The quantile regression (QR) framework provides a pragmatic approach in understanding the differential impacts of covariates along the distribution of an outcome. However, the QR framework that has pervaded the applied economics literature is based on the conditional quantile regression method.
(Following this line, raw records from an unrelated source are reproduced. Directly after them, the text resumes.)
-- ==== Sys2Proof/Machine/FxTables.lean ====
section
/-! DEFINITION. The published FX tables of R121: the segment coefficients that the rule of R120 fixes.
Each entry of a list packs eight segments of 128 bits, segment 8j lowest; within a segment c0 is bits [31:0],
c1 [63:32], c2 [95:64] and c3 [127:96], the order of a segment record (R114).
The coefficients were derived from R120 alone (interpolation at the four nodes, each coefficient rounded once to
nearest even with the deciding precision checked); see assumption 10. -/

namespace Sys2Proof.Machine

/-- Coefficients of published table 0x0001 sigmoid (R120, R121): 256 segments. -/
def sigmoidCoeffs : List Nat :=
  [0xA4AAAAA9A7B80000367FFFFF3F0005C0A4AAAAA9A7B00000368000003F000580A4AAAAA9A7A80000368000003F000540A4AAAAAAA7A00000368000003F000500A4AAAAAAA7980000368000003F0004C0A4AAAAAAA7900000368000003F000480A4AAAAAAA7880000368000003F000440A4AAAAAAA7800000368000003F000400,
   0xA4AAAAA8A7F7FFFF367FFFFF3F0007C0A4AAAAA8A7EFFFFF367FFFFF3F000780A4AAAAA8A7E7FFFF367FFFFF3F000740A4AAAAA9A7DFFFFF367FFFFF3F000700A4AAAAA9A7D7FFFF367FFFFF3F0006C0A4AAAAA9A7CFFFFF367FFFFF3F000680A4AAAAA9A7C7FFFF367FFFFF3F000640A4AAAAA9A7BFFFFF367FFFFF3F000600,
   0xA62AAAA5A937FFFE36FFFFFE3F000B80A62AAAA5A92FFFFE36FFFFFE3F000B00A62AAAA6A927FFFE36FFFFFE3F000A80A62AAAA6A91FFFFF36FFFFFE3F000A00A62AAAA7A917FFFF36FFFFFF3F000980A62AAAA7A90FFFFF36FFFFFF3F000900A62AAAA7A907FFFF36FFFFFF3F000880A62AAAA8A8FFFFFF36FFFFFF3F000800,
   0xA62AAAA0A977FFFB36FFFFFC3F000F80A62AAAA1A96FFFFC36FFFFFC3F000F00A62AAAA2A967FFFC36FFFFFD3F000E80A62AAAA2A95FFFFC36FFFFFD3F000E00A62AAAA3A957FFFD36FFFFFD3F000D80A62AAAA3A94FFFFD36FFFFFD3F000D00A62AAAA4A947FFFD36FFFFFE3F000C80A62AAAA4A93FFFFE36FFFFFE3F000C00,
   0xA7AAAA94AAB7FFF8377FFFF83F001700A7AAAA96AAAFFFF9377FFFF83F001600A7AAAA97AAA7FFFA377FFFF93F001500A7AAAA99AA9FFFFB377FFFFA3F001400A7AAAA9BAA97FFFC377FFFFA3F001300A7AAAA9CAA8FFFFC377FFFFB3F001200A7AAAA9EAA87FFFD377FFFFB3F001100A7AAAA9FAA7FFFFB377FFFFC3F001000,
   0xA7AAAA81AAF7FFED377FFFF13F001F00A7AAAA84AAEFFFEE377FFFF23F001E00A7AAAA86AAE7FFF0377FFFF33F001D00A7AAAA89AADFFFF2377FFFF43F001C00A7AAAA8BAAD7FFF3377FFFF53F001B00A7AAAA8DAACFFFF5377FFFF53F001A00A7AAAA90AAC7FFF6377FFFF63F001900A7AAAA92AABFFFF7377FFFF73F001800,
   0xA92AAA4FAC37FFE037FFFFDF3F002E00A92AAA56AC2FFFE437FFFFE23F002C00A92AAA5EAC27FFE837FFFFE43F002A00A92AAA65AC1FFFEB37FFFFE73F002800A92AAA6BAC17FFEE37FFFFE93F002600A92AAA72AC0FFFF137FFFFEC3F002400A92AAA78AC07FFF337FFFFEE3F002200A92AAA7DABFFFFEB37FFFFF03F002000,
   0xA92AAA05AC77FFB237FFFFC43F003E00A92AAA10AC6FFFBA37FFFFC83F003C00A92AAA1AAC67FFC137FFFFCB3F003A00A92AAA23AC5FFFC737FFFFCF3F003800A92AAA2DAC57FFCD37FFFFD23F003600A92AAA36AC4FFFD237FFFFD63F003400A92AAA3EAC47FFD737FFFFD93F003200A92AAA47AC3FFFDC37FFFFDC3F003000]
  ++ [0xAAAAA93AADB7FF81387FFF7C3F005C00AAAAA959ADAFFF91387FFF873F005800AAAAA976ADA7FFA0387FFF923F005400AAAAA992AD9FFFAD387FFF9C3F005000AAAAA9ADAD97FFB9387FFFA63F004C00AAAAA9C6AD8FFFC3387FFFAF3F004800AAAAA9DEAD87FFCD387FFFB83F004400AAAAA9F5AD7FFFAB387FFFC03F004000,
   0xAAAAA815ADF7FECA387FFF103F007C00AAAAA83EADEFFEE7387FFF1F3F007800AAAAA866ADE7FF02387FFF2E3F007400AAAAA88DADDFFF1C387FFF3C3F007000AAAAA8B2ADD7FF33387FFF4A3F006C00AAAAA8D6ADCFFF49387FFF573F006800AAAAA8F9ADC7FF5D387FFF643F006400AAAAA91AADBFFF70387FFF703F006000,
   0xAC2AA4EAAF37FE0638FFFDEF3F00B800AC2AA565AF2FFE4538FFFE1C3F00B000AC2AA5DAAF27FE7F38FFFE473F00A800AC2AA64AAF1FFEB338FFFE703F00A000AC2AA6B5AF17FEE338FFFE973F009800AC2AA71AAF0FFF0D38FFFEBC3F009000AC2AA77AAF07FF3438FFFEDF3F008800AC2AA7D5AEFFFEAC38FFFF003F008000,
   0xAC2AA055AF77FB2838FFFC3F3F00F7FFAC2AA0FAAF6FFB9C38FFFC7C3F00EFFFAC2AA19AAF67FC0938FFFCB73F00E7FFAC2AA235AF5FFC6E38FFFCF03F00DFFFAC2AA2CAAF57FCCD38FFFD273F00D7FFAC2AA35AAF4FFD2438FFFD5C3F00CFFFAC2AA3E5AF47FD7638FFFD8F3F00C7FFAC2AA46AAF3FFDC138FFFDC03F00BFFF,
   0xADAA93A9B0B7F817397FF7BC3F016FFCADAA9593B0AFF914397FF8703F015FFDADAA9769B0A7F9FB397FF91C3F014FFDADAA9928B09FFACD397FF9C03F013FFDADAA9AD3B097FB8B397FFA5C3F012FFEADAA9C68B08FFC36397FFAF03F011FFEADAA9DE8B087FCCF397FFB7C3F010FFEADAA9F53B07FFAAE397FFC003F00FFFF,
   0xADAA8156B0F7EC9F397FF0FD3F01EFF6ADAA83EBB0EFEE70397FF1F13F01DFF7ADAA866AB0E7F023397FF2DC3F01CFF8ADAA88D5B0DFF1B9397FF3C03F01BFF9ADAA8B2AB0D7F333397FF49C3F01AFFAADAA8D6AB0CFF492397FF5703F019FFAADAA8F94B0C7F5D7397FF63C3F018FFBADAA91A9B0BFF703397FF7003F017FFC,
   0xAF2A4EB1B237E05E39FFDEF33F02DFE0AF2A5658B22FE45139FFE1C23F02BFE4AF2A5DABB227E7ED39FFE4723F029FE8AF2A64A9B21FEB3539FFE7023F027FEBAF2A6B52B217EE2D39FFE9713F025FEEAF2A71A6B20FF0D939FFEBC13F023FF1AF2A77A4B207F33D39FFEDF13F021FF3AF2A7D4EB1FFEAB939FFF0013F01FFF5,
   0xAF2A0582B277B28839FFC3F93F03DFB2AF2A0FD1B26FB9CA39FFC7C83F03BFBAAF2A19CBB267C09439FFCB773F039FC1AF2A2370B25FC6EA39FFCF063F037FC7AF2A2CC0B257CCD139FFD2753F035FCDAF2A35BBB24FD24C39FFD5C53F033FD2AF2A3E62B247D75F39FFD8F43F031FD7AF2A46B4B23FDC0E39FFDC033F02FFDC]
  ++ [0xB0A93B95B3B781A13A7F7BED3F05BF03B0A95A12B3AF91673A7F87263F057F22B0A97741B3A79FCF3A7F91E03F053F3FB0A9931EB39FACE83A7F9C1A3F04FF59B0A9ADACB397B8C33A7FA5D53F04BF71B0A9C6E8B38FC36F3A7FAF113F047F87B0A9DED2B387CCFC3A7FB7CE3F043F9AB0A9F56BB37FAAF33A7FC00B3F03FFAB,
   0xB0A818AFB3F6CAD83A7F10563F07BD94B0A84197B3EEE7C43A7F1F843F077DCEB0A86934B3E702D43A7F2E333F073E05B0A88F85B3DF1C193A7F3C643F06FE37B0A8B48AB3D733A13A7F4A163F06BE66B0A8D841B3CF497D3A7F574A3F067E92B0A8FAACB3C75DBC3A7F63FF3F063EBBB0A91BC7B3BF706D3A7F70363F05FEE0,
   0xB224FB60B53609183AFDF1D53F0B781BB2257345B52E47AD3AFE1E603F0AF917B225E62CB52680DE3AFE48F93F0A79FDB226540EB51EB4E93AFE719F3F09FACEB226BCE4B516E40A3AFE98523F097B8BB22720A7B50F0E7D3AFEBD113F08FC36B2277F51B50734813AFEDFD93F087CCFB227D8DCB4FEACA43AFF00AA3F07FD56,
   0xB2208C89B57336CE3AFC48513F0F6CB8B2212B25B56BA8C53AFC842D3F0EEE85B221C50AB56413843AFCBE253F0E7034B2225A2FB55C77453AFCF6363F0DF1C7B222EA8AB554D4423AFD2C5F3F0D733EB2237613B54D2AB53AFD609F3F0CF49BB223FCBFB5457AD83AFD92F43F0C75DEB2247E86B53DC4E53AFDC35C3F0BF708,
   0xB394B81CB6B04CCF3B77E8BA3F16C170B39677E9B6A93F223B7895803F15C930B3982794B6A21D383B793B2E3F14D048B399C6B2B69AE7D93B79D9B03F13D6BCB39B54DAB6939FCF3B7A70F33F12DC97B39CD1A7B68C45EC3B7B00E63F11E1DDB39E3CBAB684DB033B7B89763F10E697B39F95B5B67ABFDC3B7C0A933F0FEACD,
   0xB384AB93B6E58B673B718D773F1E6865B386DBD3B6DF390F3B726FD93F1D7666B388FFB9B6D8CD073B734BDB3F1C8387B38B16C6B6D247EA3B7421653F1B8FD0B38D2079B6CBAA583B74F05E3F1A9B47B38F1C55B6C4F4F73B75B8AD3F19A5F2B39109DEB6BE28743B767A3B3F18AFD8B392E89DB6B7457F3B7734F23F17B900,
   0xB4BC402AB81B87DA3BE196CD3F2C1DEEB4C6E601B816DE673BE3FB943F2A5859B4D1673EB811F5E93BE64D383F288E0DB4DBBB45B80CCF6F3BE88ABD3F26BF31B4E5D966B8076C3D3BEAB32F3F24EBF0B4EFB8EEB801CDC93BECC59E3F231473B4F9512EB7F7EB803BEEC1203F2138E9B5014CC5B7EBCC023BF0A4D23F1F597F,
   0xB44B800BB837B7BE3BCC38453F399119B460D2F6B83515523BCF11DA3F37F5CDB4765889B83232523BD1E0643F3654D9B486019EB82F0E503BD4A2E03F34AE54B490E26FB82BA9043BD758493F330256B49BC74FB82802593BD9FF9A3F3150FCB4A6A88FB8241A623BDC97CE3F2F9A62B4B17E3BB81FF1663BDF1FE03F2DDEA8]
  ++ [0x351102B1B943C57B3C1ED12B3F4EDD7E34B1ADB0B944D1243C24F36E3F4C55F833DD47D3B945253B3C2B1B2E3F49B5DCB419693FB944B33C3C3142733F46FD20B4D9DEE4B9436D6B3C3762D63F442BD2B537BA75B94147223C3D75873F41421CB5832304B93E35193C4373533F3E4042B5AC018BB93A2DB63C4954B83F3B26A8,
   0x35D06051B928AA7F3BE16A6F3F5FC38735C75A22B92D57813BEC1A743F5DF60E35BC450DB931C2143BF713323F5C12EC35AF007EB935DD193C01280C3F5A1994359F6EFFB9399AC33C06E5E03F580982358D773CB93CECA73C0CBFF13F55E24035720A1AB93FC3E73C12B2A33F53A36235441528B942114C3C18B9E53F514C90,
   0x373A2B04B9B8D2793BCF0E9C3F725429374643BBB9CB6A753BE753473F709E2937512949B9DF090A3C00FDAC3F6EB543375A3328B9F381D83C0F926B3F6C948F3760986DBA044AD63C1F73873F6A36F337637028BA0EF7BC3C30A8003F67972D3761B48DBA1990CD3C4330C43F64AFED375A49D6BA23D1E53C57070E3F617BEB,
   0x36B5D979B91C5A1E3B232C763F7ACB8036C9B3C2B92F40383B37E72D3F7A1E2836DF1010B94427103B4F1ECD3F795ADC36F5DA70B95B31133B6915943F787EFE3706F651B9747D233B8308EB3F7787AD37138483B98812323B932EB33F7671BF37206A68B9971BC03BA5225A3F7539BD372D68C3B9A75DAB3BB90AC23F73DBE6,
   0x36F025E3B8CCC3D93A4F3C623F7F3013371930E1B902FEDE3A84CF0F3F7EF54237431565B9276FC13AAA22FD3F7EA9E53777D8B3B955BD143AD9D0643F7E4961379CF628B98832583B0B4F493F7DCDDE37C6076FB9AD343C3B3202733F7D2FF637F893D3B9DBAB383B6326703F7C6654381AFE43BA0AD0A13B90AD193F7B6542,
   0x35849052B7601BA738E19B083F7FE3C835AA115EB78FCF9A3910CE683F7FDBC635DA20EFB7B88AF53939E06A3F7FD17E360BD768B7ECC508396E92FF3F7FC44B36333B14B817DAB4399916A83F7FB35B36659859B842BADA39C4706B3F7F9D9E3692F518B8799E5939FC04A13F7F81BB36BBF6EAB89FE9C33A219F3D3F7F5DF4,
   0x343105ACB5A63D2B36A9C4E13F7FFF563491EC8FB6090994370BF2F83F7FFEE834F0925CB661ED603766BB6A3F7FFE3235464BABB6BA3BA137BE331F3F7FFD0635A36FD1B7198187381CC8B23F7FFB183606B091B77D0AC038813BEB3F7FF7EA365DF439B7D088DD38D5097B3F7FF2AB36B6D17AB82BD262392F92C23F7FEA06,
   0x314F84BDB2C2DF6E33C701E33F7FFFFD31AB11E9B320A53734240DC63F7FFFFB320D05EEB3846DFB34873D4C3F7FFFF8326881E5B3DA56D934DEF8D53F7FFFF232BFAB58B433FD6B3537CF243F7FFFE9331E00F5B4946048359786563F7FFFDA33824039B4F4A12535F9D2453F7FFFC133D6BE7EB549A93C364DF1213F7FFF99]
It is used to assess the impact of a covariate on a quantile of the outcome conditional on specific values of other covariates. In most cases, conditional quantile regression may generate results that are often not generalizable or interpretable in a policy or population context. In contrast, the unconditional quantile regression method provides more interpretable results as it marginalizes the effect over the distributions of other covariates in the model. In this paper, the differences between these two regression frameworks are highlighted, both conceptually and econometrically. Additionally, using real-world claims data from a large US health insurer, alternative QR frameworks are implemented to assess the differential impacts of covariates along the distribution of medication adherence among elderly patients with Alzheimer’s disease.
机译:分位数回归(QR)框架提供了一种实用的方法,可以理解协变量沿结果分布的不同影响。但是,已经遍及应用经济学文献的QR框架是基于条件分位数回归方法的。它用于评估以其他协变量的特定值为条件的协变量对结果分位数的影响。在大多数情况下,条件分位数回归可能会产生在政策或人群背景下通常无法推广或解释的结果。相反,无条件分位数回归方法提供了更多可解释的结果,因为它使模型中其他协变量分布的影响微不足道。在本文中,从概念上和计量上强调了这两个回归框架之间的差异。此外,利用来自美国一家大型医疗保险公司的实际索赔数据,可以采用其他QR框架来评估协变量对老年痴呆症患者依从性依从性分布的不同影响。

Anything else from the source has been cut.